Polio: What You Need to Know
1. WHAT IS POLIO?
Polio is an infection caused by the poliovirus.
- About 95% of polio infections have no symptoms (asymptomatic).1
- In noticeable cases, polio can cause low-grade fever, sore throat, and other flu-like symptoms.2,3 After several days of initial symptoms, some people develop stiffness of the neck, back, or legs.2
- About 1 in 200 to 1 in 2,000 (0.5%–0.05%) polio infections result in paralysis (paralytic poliomyelitis),3 and more than 84% of those cases recover without disability.4
2. HOW IS POLIO TRANSMITTED?
Polio is generally spread through fecal-oral contact, but spread through oral-oral contact is also possible.5
3. WHAT ARE THE RISKS?
Prior to 1955, before the introduction of the polio vaccine, paralytic poliomyelitis was a disease of low incidence.6 Cases of paralytic poliomyelitis occurred in about 1 in 22,000 (0.005%) in the U.S. population (Fig. 1).7
Figure 1: Before the introduction of the polio vaccine in 1955, paralytic poliomyelitis was a disease of low incidence.
The great majority of polio infections that are fatal or result in permanent paralysis occur in people who have had their tonsils surgically removed (tonsillectomy) or do not rest after feeling sick.
- 71.4% of bulbar (brainstem) paralytic poliomyelitis cases have no tonsils.8
- 72.6% of severe spinal paralytic poliomyelitis cases do not rest after feeling sick.9
Before the introduction of the polio vaccine, annually about 1 in 190,000 or 0.0005% of children at normal risk (i.e., had tonsils and rested after feeling sick) contracted polio that was fatal or led to permanent paralysis (Fig. 2).10
4. WHAT TREATMENTS ARE AVAILABLE?
Because polio resolves on its own in most cases, usually only supportive treatment is necessary.

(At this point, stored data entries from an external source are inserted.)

-- ==== Sys2Proof/Laws/PerInstr.lean ====
section
/-!
SUPPORT. PerInstr.lean: for each instruction, that the frame (or Ivloha word) written for it is read back as it, every operand kept.
-/

namespace Sys2Proof.Laws.RoundTrip

/-- The map of some part reads the frame of a well-formed slot instruction as that instruction, and the Ivloha decoder the word of an op. -/
def Statement (i : Instr) : Prop :=
  i.wf = true →
    (∀ f, encodeFrame i = some f → ∃ p, decodePart p f = some i) ∧ (∀ w, encodeIvloha i = some w → decodeIvloha w = some i)

theorem fmtOf_fmtCode (f : Fmt) : fmtOf (fmtCode f) = some f := by cases f <;> rfl
theorem condOf_condCode (f : Cond) : condOf (condCode f) = some f := by cases f <;> rfl
theorem orderOf_orderCode (f : Order) : orderOf (orderCode f) = some f := by cases f <;> rfl
theorem scopeOf_scopeCode (f : Scope) : scopeOf (scopeCode f) = some f := by cases f <;> rfl
theorem levelOf_levelCode (f : Level) : levelOf (levelCode f) = some f := by cases f <;> rfl
theorem rmOf_rmCode (f : Rm) : rmOf (rmCode f) = some f := by cases f <;> rfl
theorem redOf_redCode (f : RedKind) : redOf (redCode f) = some f := by cases f <;> rfl
theorem scanOf_scanCode (f : ScanKind) : scanOf (scanCode f) = some f := by cases f <;> rfl
theorem movsOf_movsCode (f : MovsForm) : movsOf (0#18 ++ movsCode f) = some f := by cases f <;> rfl
theorem boolReg_mask (u : Bool) : (boolReg u &&& 0b111110#6 == 0#6) = true := by cases u <;> rfl
theorem boolReg_bit (u : Bool) : (boolReg u).getLsbD 0 = u := by cases u <;> rfl
theorem vfcmp_imm_mask (cc : FCond) : ((0#17 ++ fcondCode cc : BitVec 20) &&& 0xFFFF8#20 == 0#20) = true := by cases cc <;> rfl
theorem vfcmp_c_mask (cc : FCond) : ((0#3 ++ fcondCode cc : BitVec 6) &&& 0b111000#6 == 0#6) = true := by cases cc <;> rfl
theorem fcondOf_fcondCode (f : FCond) : fcondOf (fcondCode f) = f := by cases f <;> rfl
theorem split_imm (v : BitVec 52) : BitVec.extractLsb' 20 32 v ++ BitVec.extractLsb' 0 20 v = v := by
  rw [BitVec.extractLsb'_append_extractLsb'_eq_extractLsb' (by rfl)]; simp
end Sys2Proof.Laws.RoundTrip

set_option linter.unusedSimpArgs false
set_option linter.unusedVariables false

namespace Sys2Proof
open Laws.RoundTrip

theorem Laws.RoundTrip.vendorProvisioning (device : Word) (seed k0 k1 k2 k3 : BitVec 256) : Statement (.vendorProvisioning device seed k0 k1 k2 k3) := fun _ => ⟨nofun, nofun⟩

theorem Laws.RoundTrip.ownerEnrolment (cmd : Signed) : Statement (.ownerEnrolment cmd) := fun _ => ⟨nofun, nofun⟩

theorem Laws.RoundTrip.returnToken (cmd : Signed) : Statement (.returnToken cmd) := fun _ => ⟨nofun, nofun⟩

theorem Laws.RoundTrip.rollbackAdvance (cmd : Signed) : Statement (.rollbackAdvance cmd) := fun _ => ⟨nofun, nofun⟩

theorem Laws.RoundTrip.scrapCommand (cmd : Signed) : Statement (.scrapCommand cmd) := fun _ => ⟨nofun, nofun⟩

theorem Laws.RoundTrip.attestationReport (nonce : BitVec 256) : Statement (.attestationReport nonce) := fun _ => ⟨nofun, nofun⟩

theorem Laws.RoundTrip.dbgctlGo (token : List Byte) : Statement (.dbgctlGo token) := fun _ => ⟨nofun, nofun⟩

theorem Laws.RoundTrip.healthSample (readings : Readings) : Statement (.healthSample readings) := fun _ => ⟨nofun, nofun⟩

theorem Laws.RoundTrip.coolingLoopLost (upper : Bool) : Statement (.coolingLoopLost upper) := fun _ => ⟨nofun, nofun⟩

theorem Laws.RoundTrip.coolingLoopRestored (upper : Bool) : Statement (.coolingLoopRestored upper) := fun _ => ⟨nofun, nofun⟩

theorem Laws.RoundTrip.hint (n : BitVec 4) : Statement (.hint n) := by
  have all : ∀ m : BitVec 4, decodePart .c { op := 0xF#4 ++ m } = some (.hint m) := by decide
  exact fun _ => ⟨fun f hf => ⟨.c, by cases hf; exact all n⟩, nofun⟩

theorem Laws.RoundTrip.add (d a : Reg) (b : Src) : Statement (.add d a b) := by
  refine fun _ => ⟨fun f hf => ⟨.c, ?_⟩, nofun⟩
  cases hf
  have key (op sub d a b c ib kx rm mt imm k) (h : op = 0x01#8) : decodePart .c ⟨op, sub, d, a, b, c, ib, kx, rm, mt, imm, k⟩ =
      (fun f : Frame => (if f.fits { d := true, a := true, src := true } then some (.add f.d f.a (f.src f.k)) else none : Option Instr)) ⟨op, sub, d, a, b, c, ib, kx, rm, mt, imm, k⟩ := by cases h; rfl
  rcases b with r | (v | v) <;> refine (key _ _ _ _ _ _ _ _ _ _ _ _ rfl).trans ?_
  all_goals simp (disch := decide) only [Frame.fits, ↓reduceIte, BEq.rfl, Bool.or_true, Bool.true_or, Bool.not_false, Bool.and_true, Bool.true_and, Bool.false_eq_true, BitVec.ofNat_eq_ofNat, Frame.withSrc, Frame.withImm, Frame.src, Frame.immv, split_imm]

The most important treatment is rest after feeling sick, as not doing so significantly elevates the risk of infection leading to paralysis.
5. WHAT ABOUT THE POLIO VACCINE?
The polio vaccine was first introduced in the U.S. in 1955. It has significantly reduced the incidence of reported (i.e., noticeable) cases of polio infections; however, the vaccine does not prevent asymptomatic infection or transmission.11,12
In 1954, a vaccine field trial comparing about 200,000 vaccinated children with about 200,000 children receiving a placebo found that “no significant difference was detected in the rates of nonparalytic poliomyelitis in test and control groups.” Although the trial estimated that the vaccine might be 82% effective against paralytic poliomyelitis, the number of cases observed in the control group was so small that the vaccine may have been only 65% effective: “The estimate would be more secure had [a] larger number of cases been available.”13
The manufacturer’s package insert contains information about vaccine ingredients, adverse reactions, and vaccine evaluations. For example, “Long-term studies in animals to evaluate carcinogenic potential or impairment of fertility have not been conducted.”14 Furthermore, the risk of permanent injury or death from the polio vaccine has not been proven to be less than that of polio for children at normal risk (Fig. 3).15
Figure 3: This graph shows the polio death and permanent paralysis rate of children under age 10 at normal risk (i.e., have tonsils and rest after feeling sick) before the vaccine was introduced and compares it to the leading causes of death in children under age 10 today. Hence, in the pre-vaccine era, the polio death and permanent paralysis rate per 100,000 was 0.53 for children under age 10 at normal risk. In 2015, the death rate per 100,000 for homicide was 1.3, followed by cancer (2.0), SIDS (3.9), unintentional injury (8.2), and congenital anomalies (13.6). The rate of death or permanent injury from the polio vaccine is unknown because the research studies available are not able to measure it with sufficient accuracy.
REFERENCES
- Centers for Disease Control and Prevention. Epidemiology and prevention of vaccine-preventable diseases. 11th ed. Atkinson W, Wolfe S, Hamborsky J, McIntyre L, editors. Washington, D.C.: Public Health Foundation; 2009. 232. https://physiciansforinformedconsent.org/cdc-pink-book-11th-edition-poliomyelitis-2009-p-232.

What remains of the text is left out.